She sat miserably on the edge of the bed, torn between waiting for Animal to wake to beg his forgiveness, or going to wait on the new master and to beg his forgiveness. She heard a soft clang from the kitchen, and water running. She turned and looked desperately at the sleeping figure beside her. She knew that, as he had missed first light already, he might sleep for hours more.
Trembling, Rose opened the bedroom door quietly and peeked out. With a gasp she saw that the new master was in the kitchen cubicle, washing dishes! She started towards him, turned back and quietly closed the bedroom door, then almost ran across the living room and skidded to a stop on her knees in the kitchen doorway. "Forgive me, master," she said in a voice so soft Gabriel barely heard her.
He turned to her with a funny, apologetic smile. "I hope I didn't wake you," he said, and turned back to finish the dish he was washing. He had awoken that morning still heartsick from the events of the day before but also amazingly refreshed from having slept with a safe roof over his head and no need to keep an ear cocked for marauding raccoons and worse. Without compunction he had raided the icebox of the food Animal had evidently dumped there the night before, on the plates they ate off. Further, he was certain he remembered the way to the main entranceway, from where he could easily find the stable and Pegasus.

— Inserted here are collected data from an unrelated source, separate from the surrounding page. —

/-- The hypotheses of SteeringAndRealignment can be met, part 2. -/
theorem meets_steeringAndRealignment_b :
    (∃ (r : RasterSec) (c : CandId) (s : State), rasterOf s.dev = some r ∧ s.dev.clp.running = true ∧ s.dev.tb.realign =
      true ∧ s.dev.tb.eValid = true ∧ s.dev.clp.line = r.linesTotal ∧ s.dev.clp.blank = 0 ∧ s.dev.clp.addCyc = 0 ∧
      s.dev.tb.ref = some c ∧ refbAlone s.dev c = false ∧ 2 * lockNs s.dev c * r.rateNum < ((s.dev.tb.e * r.rateNum) %
      ((1000000000 * r.rateDen * (if c = 0 && halfRate s.dev then 2 else 1) : Nat) : Int)).toNat) ∧
    (∃ (r : RasterSec) (c : CandId) (s : State), PinsInv s ∧ rasterOf s.dev = some r ∧ s.dev.clp.running = true ∧
      s.dev.tb.realign = true ∧ s.dev.tb.eValid = true ∧ s.dev.clp.line = r.linesTotal ∧ s.dev.clp.blank = 0 ∧
      s.dev.clp.addCyc = 0 ∧ s.dev.tb.ref = some c ∧ refbAlone s.dev c = false ∧ ((s.dev.tb.e * r.rateNum) % ((1000000000 *
      r.rateDen * (if c = 0 && halfRate s.dev then 2 else 1) : Nat) : Int)).toNat ≤ 2 * lockNs s.dev c * r.rateNum) ∧
    (∃ (r : RasterSec) (s : State), PinsInv s ∧ rasterOf s.dev = some r ∧ s.dev.clp.running = true ∧ s.dev.tb.realign =
      true ∧ s.dev.tb.eValid = true ∧ s.dev.clp.line = r.linesTotal ∧ s.dev.clp.blank = 0 ∧ s.dev.clp.addCyc = 0 ∧ (∀ c,
      s.dev.tb.ref = some c → refbAlone s.dev c = true)) ∧
    (∃ s : State, PinsInv s ∧ (s.dev.tb.realign = false ∨ s.dev.tb.eValid = false ∨ s.dev.clp.running = false)) :=
  ⟨⟨raster0, 0, st
      { tbDev { ref := some 0, realign := true, eValid := true, e := 2000 } with clp := { running := true, line := 40 } },
      by decide +kernel⟩,
    ⟨raster0, 0, st
      { tbDev { ref := some 0, realign := true, eValid := true, e := 200 } with clp := { running := true, line := 40 } },
      pins (by decide +kernel), by decide +kernel⟩,
    ⟨raster0, st
      { tbDev { ref := some 1, realign := true, eValid := true, e := 200 } with clp := { running := true, line := 40 } },
      pins (by decide +kernel), by decide +kernel, by decide +kernel, by decide +kernel, by decide +kernel, by
      decide +kernel, by decide +kernel, by decide +kernel, fun c h => (Option.some.inj h) ▸ rfl⟩,
    ⟨st up, pins (by decide +kernel), by decide +kernel⟩⟩

/-- The hypotheses of LatchingReadsShowOneInstant can be met, part 1. -/
theorem meets_latchingReadsShowOneInstant_a :
    (∃ (p : Path) (s : State), PinsInv s ∧ CanRead s.dev p .tbTimeSecHi 0 ∧ NothingOwed s.dev) ∧
    (∃ (p : Path) (t : TakeId) (s : State), PinsInv s ∧ CanRead s.dev p .glbTakeStatBitsIntraLo t.val ∧ NothingOwed s.dev) ∧
    (∃ (p : Path) (t : TakeId) (s : State), PinsInv s ∧ CanRead s.dev p .glbTakeDecPics t.val ∧ NothingOwed s.dev) ∧
    (∃ (p : Path) (s : State), PinsInv s ∧ CanRead s.dev p .dlyLastTLo 0 ∧ NothingOwed s.dev) :=
  ⟨⟨.gaffer, st up, pins (by decide +kernel), reads (by decide +kernel), owed (by decide +kernel)⟩,
    ⟨.gaffer, 31, st up, pins (by decide +kernel), reads (by decide +kernel), owed (by decide +kernel)⟩,
    ⟨.gaffer, 0, st up, pins (by decide +kernel), reads (by decide +kernel), owed (by decide +kernel)⟩,
    ⟨.gaffer, st up, pins (by decide +kernel), reads (by decide +kernel), owed (by decide +kernel)⟩⟩

/-- The hypotheses of LatchingReadsShowOneInstant can be met, part 2. -/
theorem meets_latchingReadsShowOneInstant_b :
    (∃ (p : Path) (s : State), PinsInv s ∧ CanRead s.dev p .bkpDate 0 ∧ NothingOwed s.dev) ∧
    (∃ (p : Path) (t : TakeId) (q : RegName) (d : Dev), q ∈ [RegName.glbTakeStatBitsInterLo, .glbTakeStatSatdLo,
      .glbTakeStatSseLo, .glbTakeStatHi, .glbTakeStatCtuIntra, .glbTakeStatSeedReject, .glbTakeStatFlags,
      .glbTakeDecConcealed, .glbTakeDecHeld, .glbTakeDecCtus] ∧ CanRead d p q t.val) ∧
    (∃ (p : Path) (q : RegName) (d : Dev), q ∈ [RegName.tbTimeSecLo, .tbTimeNs, .dlyLastSeq, .dlyLastTHi, .dlyLastPan,
      .dlyLastTilt, .dlyLastRoll, .dlyLastZoom, .dlyLastFocus, .dlyLastIris, .bkpTime, .bkpSubsec] ∧ CanRead d p q 0) :=
  ⟨⟨.gaffer, st up, pins (by decide +kernel), reads (by decide +kernel), owed (by decide +kernel)⟩,
    ⟨.gaffer, 31, .glbTakeDecCtus, up, by decide +kernel, reads (by decide +kernel)⟩,
    ⟨.gaffer, .bkpSubsec, up, by decide +kernel, reads (by decide +kernel)⟩⟩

"Please, master," Rose pleaded. She started to cry, more certain than ever of punishment if a master was doing her own work.
Gabriel turned to her again, distressed. “Please don't cry," he asked, in the most gentle voice he could muster.
Rose looked down, biting her lip. His kind tone scared her more than his weird actions. Masters were sometimes eccentric or lazy, like Animal. That was dangerous but you could get used to it. But kindness was always a mindgame. A tear rolled down to the tip of Rose's nose and dropped with a tiny splotch to the floor. She remained motionless.
Gabriel watched her for a time, matching his breath to hers. Then he said, in a soft, conversational voice, "I never saw a faucet like this one, where endless hot water comes out." This got Rose's attention, and she looked up at him, puzzled. "Jonquil couldn't tell me yesterday about how anything around here works. It seems like magic to me."
Rose took a deep breath, and said, "It comes from pipes from a boiler room, Master." When Gabriel waited, she added, "The boiler broke once when I worked in the southern wing. There was no hot water for two weeks. Nobody knew how to fix it."
Rose turned bright red, as if embarrassed by the sound of her own voice. Gabriel pretended he didn't notice, and asked, with genuine interest, "How does the boiler make the water hot?"
Rose thought for a minute. "My mistress brought me to see the public torturing after the boiler was fixed. I think the Bearer ordered that all the houseslaves in that wing attend. I remember the torturer saying the slaves were supposed to tend the fires which heated the water." She looked at Gabriel almost angrily before she blankened her face.
Gabriel had seen the look. "It wasn't their fault, Rose," he said softly. Rose prostrated herself, her characteristic fear returning.
Gabriel mentally kicked himself for going too fast. He tried to save the situation. "That beautiful shower I took this morning," he said, "Does that water come from the same place?"
Rose trembled. Without looking up, she said, "Forgive me, Master. I don't know."
Gabriel leaned back against the counter, watching her. He tried to think of a topic of conversation that would put her at ease, but seeing her taut posture he realized that he had pushed as far as she would go for now. He chewed on his lip, wishing for a normal conversation with a friend.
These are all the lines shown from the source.